High good and low bad cholesterol levels are healthy for the brain, too
Study suggests a potential new approach to lowering the prevalence of Alzheimer's disease, dementia.
High levels of “good” cholesterol and low levels of “bad” cholesterol are correlated with lower levels of the amyloid plaque deposition in the brain that is a hallmark of Alzheimer’s disease, in a pattern that mirrors the relationship between good and bad cholesterol in cardiovascular disease, UC Davis researchers have found.
“Our study shows that both higher levels of HDL — good — and lower levels of LDL — bad — cholesterol in the bloodstream are associated with lower levels of amyloid plaque deposits in the brain," said Bruce Reed, lead study author and associate director of the UC Davis Alzheimer’s Disease Center.
“Unhealthy patterns of cholesterol could be directly causing the higher levels of amyloid known to contribute to Alzheimer’s, in the same way that such patterns promote heart disease,” he said.
The relationship between elevated cholesterol and increased risk of Alzheimer’s disease has been known for some time, but the current study is the first to specifically link cholesterol to amyloid deposits in living human study participants, Reed said.

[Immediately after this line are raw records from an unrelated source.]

-- ==== Sys2Proof/Machine/IndexMemory.lean ====
section
/-! DEFINITION. The index register and the instructions that move data through it (`42_index_memory.md`). None changes `I` but
the first three (R140). -/

namespace Sys2Proof.Machine

/-- `Annn` LD I, nnn (R141). -/
def execLdI (nnn : Addr12) (s : State) : Host.Outcome State Fault Refusal :=
  .next (s.setI (zext16 nnn)).advance

/-- `Fx1E` ADD I, Vx (R142): on 16 bits, no flag. -/
def execAddI (x : Nibble) (s : State) : Host.Outcome State Fault Refusal :=
  .next (s.setI (s.i + s.reg16 x)).advance

/-- `Fx29` LD F, Vx (R143): the whole byte times 5. -/
def execLdF (x : Nibble) (s : State) : Host.Outcome State Fault Refusal :=
  .next (s.setI (glyphAddress (s.reg x))).advance

/-- `Fx33` BCD Vx (R144). -/
def execBcd (x : Nibble) (s : State) : Host.Outcome State Fault Refusal :=
  s.withAccess 3 (s.storeBytes (s.ea 0) (bcdDigits (s.reg x))).advance

/-- `Fx55` LD [I], Vx (R145): `V[0]`..`V[x]` to `mem[I]`..`mem[I + x]`. -/
def execStoreRegs (x : Nibble) (s : State) : Host.Outcome State Fault Refusal :=
  s.withAccess (moveCount x) (s.storeBytes (s.ea 0) (s.firstRegs x)).advance

/-- `Fx65` LD Vx, [I] (R146): `V[0]`..`V[x]` from `mem[I]`..`mem[I + x]`. -/
def execLoadRegs (x : Nibble) (s : State) : Host.Outcome State Fault Refusal :=
  s.withAccess (moveCount x) (s.loadFromI (moveCount x)).advance

end Sys2Proof.Machine
end

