/-! ### pop -/

@[simp] theorem State.pop_v : s.pop.v = s.v := rfl
@[simp] theorem State.pop_i : s.pop.i = s.i := rfl
@[simp] theorem State.pop_pc : s.pop.pc = s.pc := rfl
@[simp] theorem State.pop_sp : s.pop.sp = s.sp - 1#5 := rfl
@[simp] theorem State.pop_stack : s.pop.stack = s.stack := rfl
@[simp] theorem State.pop_dt : s.pop.dt = s.dt := rfl
@[simp] theorem State.pop_st : s.pop.st = s.st := rfl
@[simp] theorem State.pop_fb : s.pop.fb = s.fb := rfl
@[simp] theorem State.pop_mem : s.pop.mem = s.mem := rfl
@[simp] theorem State.pop_kw : s.pop.kw = s.kw := rfl
@[simp] theorem State.pop_kwReg : s.pop.kwReg = s.kwReg := rfl
@[simp] theorem State.pop_kwKey : s.pop.kwKey = s.kwKey := rfl
@[simp] theorem State.pop_ir : s.pop.ir = s.ir := rfl
@[simp] theorem State.pop_fault : s.pop.fault = s.fault := rfl
@[simp] theorem State.pop_faultInfo : s.pop.faultInfo = s.faultInfo := rfl
@[simp] theorem State.pop_keysIn : s.pop.keysIn = s.keysIn := rfl
@[simp] theorem State.pop_rndIn : s.pop.rndIn = s.rndIn := rfl
@[simp] theorem State.pop_host : s.pop.host = s.host := rfl
@[simp] theorem State.pop_draws : s.pop.draws = s.draws := rfl
@[simp] theorem State.pop_reg (y : Nibble) : s.pop.reg y = s.reg y := rfl

/-! ### raise -/

@[simp] theorem State.raise_v (c : FaultCode) (o : Option Word) (e : Option (BitVec 17)) : (s.raise c o e).v = s.v := rfl
@[simp] theorem State.raise_i (c : FaultCode) (o : Option Word) (e : Option (BitVec 17)) : (s.raise c o e).i = s.i := rfl
@[simp] theorem State.raise_pc (c : FaultCode) (o : Option Word) (e : Option (BitVec 17)) : (s.raise c o e).pc = s.pc := rfl
@[simp] theorem State.raise_sp (c : FaultCode) (o : Option Word) (e : Option (BitVec 17)) : (s.raise c o e).sp = s.sp := rfl
@[simp] theorem State.raise_stack (c : FaultCode) (o : Option Word) (e : Option (BitVec 17)) : (s.raise c o e).stack = s.stack := rfl
@[simp] theorem State.raise_dt (c : FaultCode) (o : Option Word) (e : Option (BitVec 17)) : (s.raise c o e).dt = s.dt := rfl
@[simp] theorem State.raise_st (c : FaultCode) (o : Option Word) (e : Option (BitVec 17)) : (s.raise c o e).st = s.st := rfl
@[simp] theorem State.raise_fb (c : FaultCode) (o : Option Word) (e : Option (BitVec 17)) : (s.raise c o e).fb = s.fb := rfl
@[simp] theorem State.raise_mem (c : FaultCode) (o : Option Word) (e : Option (BitVec 17)) : (s.raise c o e).mem = s.mem := rfl
@[simp] theorem State.raise_kw (c : FaultCode) (o : Option Word) (e : Option (BitVec 17)) : (s.raise c o e).kw = s.kw := rfl
@[simp] theorem State.raise_kwReg (c : FaultCode) (o : Option Word) (e : Option (BitVec 17)) : (s.raise c o e).kwReg = s.kwReg := rfl
@[simp] theorem State.raise_kwKey (c : FaultCode) (o : Option Word) (e : Option (BitVec 17)) : (s.raise c o e).kwKey = s.kwKey := rfl
@[simp] theorem State.raise_ir (c : FaultCode) (o : Option Word) (e : Option (BitVec 17)) : (s.raise c o e).ir = s.ir := rfl
@[simp] theorem State.raise_fault (c : FaultCode) (o : Option Word) (e : Option (BitVec 17)) : (s.raise c o e).fault = c := rfl
@[simp] theorem State.raise_faultInfo (c : FaultCode) (o : Option Word) (e : Option (BitVec 17)) : (s.raise c o e).faultInfo = ⟨s.pc, o.getD (Config.unspecifiedOpcode s.draws), e.getD (Config.unspecifiedEa s.draws)⟩ := rfl
@[simp] theorem State.raise_keysIn (c : FaultCode) (o : Option Word) (e : Option (BitVec 17)) : (s.raise c o e).keysIn = s.keysIn := rfl
@[simp] theorem State.raise_rndIn (c : FaultCode) (o : Option Word) (e : Option (BitVec 17)) : (s.raise c o e).rndIn = s.rndIn := rfl
@[simp] theorem State.raise_host (c : FaultCode) (o : Option Word) (e : Option (BitVec 17)) : (s.raise c o e).host = s.host := rfl
@[simp] theorem State.raise_draws (c : FaultCode) (o : Option Word) (e : Option (BitVec 17)) : (s.raise c o e).draws = s.draws + 1 := rfl
@[simp] theorem State.raise_reg (c : FaultCode) (o : Option Word) (e : Option (BitVec 17)) (y : Nibble) : (s.raise c o e).reg y = s.reg y := rfl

The study, “Associations Between Serum Cholesterol Levels and Cerebral Amyloidosis,” is published online today in JAMA Neurology.
In the United States, cholesterol levels are measured in milligrams (mg) of cholesterol per deciliter (dL) of blood. For HDL cholesterol, a level of 60 mg/dl or higher is best. For LDL cholesterol, a level of 70 mg/dL or lower is recommended for people at very high risk of heart disease.
Charles DeCarli, director of the Alzheimer’s Disease Center and an author of the study, said it is a wake-up call that, just as people can influence their late-life brain health by limiting vascular brain injury through controlling their blood pressure, the same is true of getting a handle on their serum cholesterol levels.
“If you have an LDL above 100 or an HDL that is less than 40, even if you’re taking a statin drug, you want to make sure that you are getting those numbers into alignment,” DeCarli said. “You have to get the HDL up and the LDL down.”
The study was conducted in 74 diverse male and female individuals 70 years and older who were recruited from California stroke clinics, support groups, senior facilities and the Alzheimer’s Disease Center. They included three individuals with mild dementia, 33 who were cognitively normal and 38 who had mild cognitive impairment.
The participants’ amyloid levels were obtained using a tracer that binds with amyloid plaques and imaging their brains using PET scans. Higher fasting levels of LDL and lower levels of HDL both were associated with greater brain amyloid — a first-time finding linking cholesterol fractions in the blood and amyloid deposition in the brain. The researchers did not study the mechanism for how cholesterol promotes amyloid deposits.
Recent guidelines instituted by the American College of Cardiology, the American Heart Association and the National Heart, Lung, and Blood Institute have suggested abandoning guidelines for LDL targets. Reed said that recommendation may be an instance in which the adage that “what’s good for the heart is good for the brain” does not apply.
“This study provides a reason to certainly continue cholesterol treatment in people who are developing memory loss, regardless of concerns regarding their cardiovascular health," said Reed, a professor in the UC Davis Department of Neurology.
“It also suggests a method of lowering amyloid levels in people who are middle aged, when such build-up is just starting," he said. "If modifying cholesterol levels in the brain early in life turns out to reduce amyloid deposits late in life, we could potentially make a significant difference in reducing the prevalence of Alzheimer’s, a goal of an enormous amount of research and drug development effort.”
The study’s other authors are Sylvia Villeneuve and William Jagust of UC Berkeley and Wendy Mack and Helena C. Chui of the University of Southern California.
The research was supported by grants P01 AG12435, AG034570 and P30 AG10129 from the National Institute on Aging of the National Institutes of Health. Villeneuve received support from the Canadian Institutes of Health.